Praktisi Ayurveda India tradisional memperkirakan sekitar satu dari setiap 1.000 orang dewasa India menderita Ooru Sthambam, otot yang sering keliru untuk artritis dan diperburuk oleh perawatan arthritis standar. Tidak seperti arthritis, Ooru Sthambam tidak menyerang sendi; alih-alih, itu menyebabkan mati rasa dan sirkulasi menurun pada otot-otot paha atas pasien. Praktisi Ayurveda menerapkan senyawa pasir rayap dan minyak mustard di sekitar paha pasien, membiarkan campuran di tempatnya selama sekitar 25 menit atau sampai sensasi terbakar berkembang. Perawatan berlanjut selama 25 menit setiap hari sampai pasien mengalami kelegaan. Praktisi melaporkan kasus ringan biasanya menanggapi perawatan pasir rayap dalam satu atau dua hari; kasus yang paling parah dalam catatan membutuhkan perawatan empat bulan setiap hari. Para ahli Ayurveda bersikeras bahwa formula rayap dan minyak mustard adalah satu-satunya obat yang efektif untuk Ooru Sthambam, dan mereka telah menemukan bahwa pasir rayap atau minyak mustard saja tidak membawa kelegaan. Mereka juga menemukan bahwa pasir rayap tampaknya tidak memiliki kegunaan medis lainnya.
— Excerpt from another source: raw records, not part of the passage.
-- ==== Sys2Proof/Machine/Formats.lean ====
section
/-! DEFINITION. The sixteen number formats (R87 to R99), the quantiser (R89 to R98, R126 to R128) and the
sketch rounding (R137). A format is named by its 4-bit code and the variant bit EVAR (R91). -/
namespace Sys2Proof

/-- How one element of a format is laid out. -/
inductive Elem where
  | float (f : FmtSpec) (maxFinite : Dy)   -- sign, exponent, mantissa; no infinity is ever written
  | int (bits : Nat) (unit : Int) (maxMag : Nat)   -- two's complement times 2^unit, magnitudes to maxMag
deriving DecidableEq, Repr

def e4m3 : Elem := .float ⟨4, 3, 7⟩ ⟨448, 0⟩
def e5m2 : Elem := .float ⟨5, 2, 15⟩ ⟨57344, 0⟩
def e3m2 : Elem := .float ⟨3, 2, 3⟩ ⟨28, 0⟩
def e2m3 : Elem := .float ⟨2, 3, 1⟩ ⟨15, -1⟩
def e2m1 : Elem := .float ⟨2, 1, 1⟩ ⟨6, 0⟩

/-- The element layout of a storage format code and its variant (Table 4-1). -/
def elemOf (code evar : Nat) : Elem :=
  match code with
  | 0x3 => e4m3
  | 0x4 => e5m2
  | 0x5 => e3m2
  | 0x6 => e2m3
  | 0x7 => e2m1
  | 0x8 => .int 8 0 127
  | 0x9 => .int 4 0 7
  | 0xA => if evar = 0 then e4m3 else e5m2
  | 0xB => if evar = 0 then e3m2 else e2m3
  | 0xC => e2m1
  | 0xD => .int 8 (-6) 127
  | 0xE => e2m1
  | _ => .int 8 0 127

/-- Bits per stored element of a storage format (Table 4-1). -/
def elemBits (code : Nat) : Nat :=
  if code = 0x7 ∨ code = 0x9 ∨ code = 0xC ∨ code = 0xE then 4
  else if code = 0x5 ∨ code = 0x6 ∨ code = 0xB then 6
  else 8

/-- Bits per element of a query, tail or result format (Table 4-1, codes 0 to 2). -/
def dataBits (code : Nat) : Nat := if code = 0 then 32 else 16

/-- Element bytes of DFMT or QFMT. -/
def dataBytes (code : Nat) : Nat := dataBits code / 8

/-- The value of an element of FP32, BF16 or FP16. -/
def decodeData (code bits : Nat) : Fl :=
  decodeIeee (if code = 0 then spec32 else if code = 1 then specBf16 else spec16) bits

/-- The exact value of one stored element before its scales. -/
def Elem.decode (el : Elem) (bits : Nat) : Dy :=
  match el with
  | .float f _ => (decodeFin f bits).2
  | .int w u _ => ⟨if bitOf bits (w - 1) then (bits : Int) - 2 ^ w else bits, u⟩

/-- The largest finite magnitude of a format. -/
def Elem.maxFinite (el : Elem) : Dy :=
  match el with
  | .float _ m => m
  | .int _ u m => ⟨m, u⟩

/-- The significant bits and the least exponent of the format's grid. -/
def Elem.grid (el : Elem) : Nat × Int :=
  match el with
  | .float f _ => (f.mb + 1, 1 - f.bias - f.mb)
  | .int w u _ => (w + 64, u)

/-- A magnitude rounded to the format, then saturated to its largest finite value with its sign
(R89, R90). -/
def Elem.roundTo (el : Elem) (r : Rnd) (v : Dy) : Dy :=
  let g := el.grid
  let x := roundDy r g.1 g.2 v
  if el.maxFinite.lt x.abs then (if x.m < 0 then el.maxFinite.neg else el.maxFinite) else x

/-- The bits of a value the format represents. -/
def Elem.encode (el : Elem) (neg : Bool) (v : Dy) : Nat :=
  match el with
  | .float f _ => encodeFin f neg v
  | .int w u _ => let i := v.at_ u; (i % 2 ^ w).toNat

/-- Rounds a scaled element: to nearest even, or stochastically with draw `r` (R128): the next
magnitude is written when r < ⌊f × 2^16⌋. -/
def Elem.quantise (el : Elem) (sr : Option Nat) (neg : Bool) (y : Dy) : Nat :=
  let v := match sr with
    | none => el.roundTo .nearest y
    | some r =>
      let lo := roundDy .down el.grid.1 el.grid.2 y
      let hi := roundDy .up el.grid.1 el.grid.2 y
      if (lo.sub hi).isZero then el.roundTo .nearest y
      else
        let num := (y.abs.sub lo.abs).scale 16
        let den := hi.abs.sub lo.abs
        -- r < ⌊num / den⌋  ⟺  (r + 1) × den ≤ num
        let pick := if ((Dy.ofNat (r + 1)).mul den).le num then hi else lo
        el.roundTo .nearest pick
  el.encode neg v

/-- The least k ≥ −127 with amax / 2^k at most the largest finite value (Lernak rule, R89). -/
def lernakExp (el : Elem) (amax : Dy) : Int :=
  if amax.isZero then 0
  else
    let k0 := amax.log2 - el.maxFinite.log2
    let k := if amax.le (el.maxFinite.scale k0) then k0 else k0 + 1
    max k (-127)

/-- emax of the OCP rule (R90). -/
def ocpEmax (code evar : Nat) : Int :=
  match code with
  | 0xA => if evar = 0 then 8 else 15
  | 0xB => if evar = 0 then 4 else 2
  | 0xC => 2
  | _ => 0

/-- The block-scale exponent of codes 0x3 to 0xD. -/
def blockExp (code evar : Nat) (amax : Dy) : Int :=
  if amax.isZero then 0
  else if code ≤ 0x9 then lernakExp (elemOf code evar) amax
  else max (amax.log2 - ocpEmax code evar) (-127)

/-- The E8M0 byte of the scale 2^k (R88). -/
def e8m0 (k : Int) : Nat := (k + 127).toNat

/-- The value of an E8M0 byte; none is NaN (R88). -/
def e8m0Val (b : Nat) : Option Dy := if b = 0xFF then none else some (.pow2 ((b : Int) - 127))

/-- The value of a UE4M4 byte; none is NaN (R92). -/
def ue4m4Val (b : Nat) : Option Dy :=
  if b = 0xFF then none
  else if b = 0 then some .zero
  else some ⟨16 + (b % 16 : Nat), ((b / 16 : Nat) : Int) - 7 - 4⟩

/-- The PQ4 block scale byte: amax / (6 × p) rounded upward, saturated at 480, zero for amax zero (R92). -/
def ue4m4For (amax p : Dy) : Nat :=
  if amax.isZero then 0
  else
    let six := p.mul (.ofNat 6)
    match (List.range 254).find? fun c => amax.le (((ue4m4Val (c + 1)).getD .zero).mul six) with
    | some c => c + 1
    | none => 0xFE

/-- The exact value of an FP16 encoding; none for NaN or an infinity. -/
def f16Val (bits : Nat) : Option Dy :=
  match decodeIeee spec16 bits with
  | .fin _ v => some v
  | _ => none

/-- An FP16 encoding of a quotient a / b rounded in a direction, saturated at 65,504 (R93, R94). -/
def f16Quot (r : Rnd) (a b : Dy) : Nat :=
  if a.isZero then 0
  else
    let q := roundDy r 11 (-24) (quotient 11 a b)
    let q := if (Dy.ofNat 65504).lt q.abs then (if q.m < 0 then (Dy.ofNat 65504).neg else .ofNat 65504) else q
    encodeFin spec16 ((a.m < 0) != (b.m < 0)) q

/-- One FP32 appended element: its exact value, none where it is NaN or infinite (R96, R126 step 2). -/
def finiteOf (x : Fl) : Option (Bool × Dy) :=
  match x with
  | .fin n v => some (n, v)
  | _ => none

/-- The clamp of R105: ±CLIP when CLIP is non-zero. -/
def clipTo (clip : Dy) (x : Bool × Dy) : Bool × Dy :=
  if clip.isZero then x
  else if clip.lt x.2.abs then (x.1, if x.1 then clip.neg else clip) else x

/-- The largest magnitude of a block. -/
def amaxOf (xs : List Dy) : Dy := xs.foldl (fun a x => Dy.max a x.abs) .zero

/-- The value divided by its scales in FP32, rounded to nearest even (R126 step 5), beyond FP32 an infinity that saturates. The
quantiser is none of the units whose subnormals R97 flushes: the quotient keeps them, and a zero its sign. -/
def scaled (v : Bool × Dy) (scale : Dy) : Bool × Dy :=
  if v.2.isZero then v
  else
    let q := roundDy .nearest 24 (-149) (quotient 24 v.2 scale)
    (v.1, if 128 ≤ q.log2 then (if v.1 then (Dy.pow2 128).neg else Dy.pow2 128) else q)

/-- Elements with their draws, quantised under one scale. -/
def quantBlock (el : Elem) (scale : Dy) (xs : List (Bool × Dy)) (sr : Nat → Option Nat) : List Nat :=
  (List.range xs.length).map fun i =>
    let y := scaled (xs.getD i (false, .zero)) scale
    el.quantise (sr i) y.1 y.2

/-- A 32-channel block of one token under codes 0x3 to 0xD: its element codes and scale byte. A
non-finite element makes the whole block NaN: scale 0xFF (R96), elements zero (DESIGN CHOICE, log entry 154). -/
def quantBlockMx (code evar : Nat) (clip : Dy) (xs : List Fl) (sr : Nat → Option Nat) : List Nat × Nat :=
  match xs.mapM finiteOf with
  | none => (xs.map fun _ => 0, 0xFF)
  | some vs =>
    let vs := vs.map (clipTo clip)
    let k := blockExp code evar (amaxOf (vs.map (·.2)))
    (quantBlock (elemOf code evar) (.pow2 k) vs sr, e8m0 k)

/-- A PQ4 block of one token under group scale p (R92): a zero block scale stores zero elements, and so does a NaN one (DESIGN CHOICE, log
entry 154: R96 and R126 do not say what they are). -/
def quantBlockPq4 (clip p : Dy) (xs : List Fl) (sr : Nat → Option Nat) : List Nat × Nat :=
  match xs.mapM finiteOf with
  | none => (xs.map fun _ => 0, 0xFF)
  | some vs =>
    let vs := vs.map (clipTo clip)
    let b := ue4m4For (amaxOf (vs.map (·.2))) p
    let s := p.mul ((ue4m4Val b).getD .zero)
    if s.isZero then (vs.map fun v => e2m1.encode v.1 .zero, b)
    else (quantBlock e2m1 s vs sr, b)

/-- Element codes packed into bytes (R98). -/
def packElems (bits : Nat) (cs : List Nat) : Bytes :=
  let n := cs.length
  if bits = 8 then cs.map (BitVec.ofNat 8)
  else if bits = 16 then cs.flatMap (toLE 2)
  else if bits = 4 then
    (List.range ((n + 1) / 2)).map fun i => BitVec.ofNat 8 (cs.getD (2 * i) 0 % 16 + 16 * (cs.getD (2 * i + 1) 0 % 16))
  else
    (List.range ((n + 3) / 4)).flatMap fun i =>
      toLE 3 (cs.getD (4 * i) 0 % 64 + 64 * (cs.getD (4 * i + 1) 0 % 64) + 4096 * (cs.getD (4 * i + 2) 0 % 64)
        + 262144 * (cs.getD (4 * i + 3) 0 % 64))

/-- The code of element `i` of a packed row (R98). -/
def elemAt (bits : Nat) (row : Bytes) (i : Nat) : Nat :=
  if bits = 8 then byteAt row i
  else if bits = 16 then leAt row (2 * i) 2
  else if bits = 4 then bitsOf (byteAt row (i / 2)) (4 * (i % 2)) 4
  else bitsOf (leAt row (3 * (i / 4)) 3) (6 * (i % 4)) 6

/-- BF16 of a finite value on arrival under HOLD: beyond the largest finite value it is ±0x7F7F, and a
non-finite input is 0x7FC0 (R126). -/
def bf16Tail (x : Fl) : Nat :=
  match x with
  | .fin n v =>
    let b := encodeIeee specBf16 (.fin n v)
    if bitsOf b 0 15 = 0x7F80 then (if n then 0xFF7F else 0x7F7F) else b
  | _ => 0x7FC0

/-- E5M2 toward −∞ (`down`) or +∞ of an exact value, infinities beyond 57,344 (R137). -/
def sketchRound (up : Bool) (v : Dy) : Nat :=
  let away := if up then decide (0 < v.m) else decide (v.m < 0)
  let r := roundDy (if away then .up else .down) 3 (-16) v
  if (Dy.ofNat 57344).lt r.abs then
    (if away then (if up then 0x7C else 0xFC) else (if r.m < 0 then 0xFB else 0x7B))
  else encodeFin ⟨5, 2, 15⟩ (r.m < 0) r

/-- The value of a sketch bound byte. -/
def sketchVal (b : Nat) : Fl := decodeIeee ⟨5, 2, 15⟩ b

end Sys2Proof
end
  • Belatung Melakukan Pembersihan Besar

Pada tahun 1931, dokter Johns-Hopkins William Baer menerbitkan studi ilmiah pertama yang tepat tentang efektivitas belatung dalam perawatan luka. Baer pertama kali mengamati belatung dalam tindakan selama dinasnya sebagai ahli bedah medan perang dalam Perang Dunia I, dan ia melanjutkan studi terbatas dengan pasien terpilihnya dari tahun 1919, kembali ke Amerika Serikat hingga menyelesaikan penelitian perintisnya pada tahun 1929. Dalam uji klinisnya yang paling meyakinkan. , Baer memasukkan belatung ke dalam 21 luka terbuka pasien, mengamati “debridemen cepat” —bicara untuk menghilangkan jaringan yang mati, dan kemudian mendokumentasikan penghapusan belatung yang efisien dari patogen dari tempat luka pasien. Dalam dua bulan, semua 21 pasien Baer sembuh total dan dibebaskan dari rumah sakit.

Lederle Pharmaceuticals segera mulai membiakkan dan mendistribusikan “belatung bedah,” yang hanya memberi makan pada jaringan yang mati, dan terapi belatung menjadi praktik klinis standar di rumah sakit Amerika sampai pengembangan penisilin dan antibiotik kuat lainnya mengakhiri penggunaan larva untuk lavage secara luas.

Serangga Yang Dapat Dijadikan Obat-obatan!

Pada tahun 1989, dokter Universitas California Ronald Sherman memperkenalkan kembali terapi belatung untuk digunakan dengan pasien yang luka-lukanya gagal merespon antibiotik dan dengan korban bakteri pemakan daging. Hasilnya sangat spektakuler seperti percobaan pertama Baer. Sejak Sherman tidak lagi menggunakan terapi belatung, terapi ini menjadi pengobatan standar untuk infeksi Staph dan luka bakar serius.

  • Manfaat Lebah Berlimpah

Penggunaan produk lebah untuk tujuan pengobatan menonjol sebagai salah satu dari beberapa obat “alternatif” yang memiliki istilah teknisnya sendiri— “apitheraphy,” digerakkan dengan baik dari istilah Latin yang berarti, secara harfiah tetapi tidak terlalu mengejutkan, “penyembuhan dengan lebah.” Apitherapists menggunakan beragam produk lebah dalam perawatan mereka, dan mereka sering mencampurkan produk lebah dengan ramuan kuat, meramu suplemen makanan yang menghilangkan gejala keluhan kronis. Jamu dan ahli homeopati sering merawat pasien radang sendi dengan racun lebah seperti halnya pembela semut Amerika Selatan menggunakan racun semut iblis mereka untuk mengurangi peradangan dan menghilangkan rasa sakit. Penelitian terbaru menegaskan bahwa produk lebah mempromosikan sistem kekebalan tubuh yang sehat, meningkatkan sirkulasi dan mengurangi peradangan, menjadikannya sesuai untuk digunakan dengan pasien yang menderita segala sesuatu mulai dari sakit kepala migrain hingga disfungsi ereksi.

Demikian beberapa jenis serangga yang dapat dijadikan obat untuk manusia! Terimakasih sudah membaca artikel kami ya!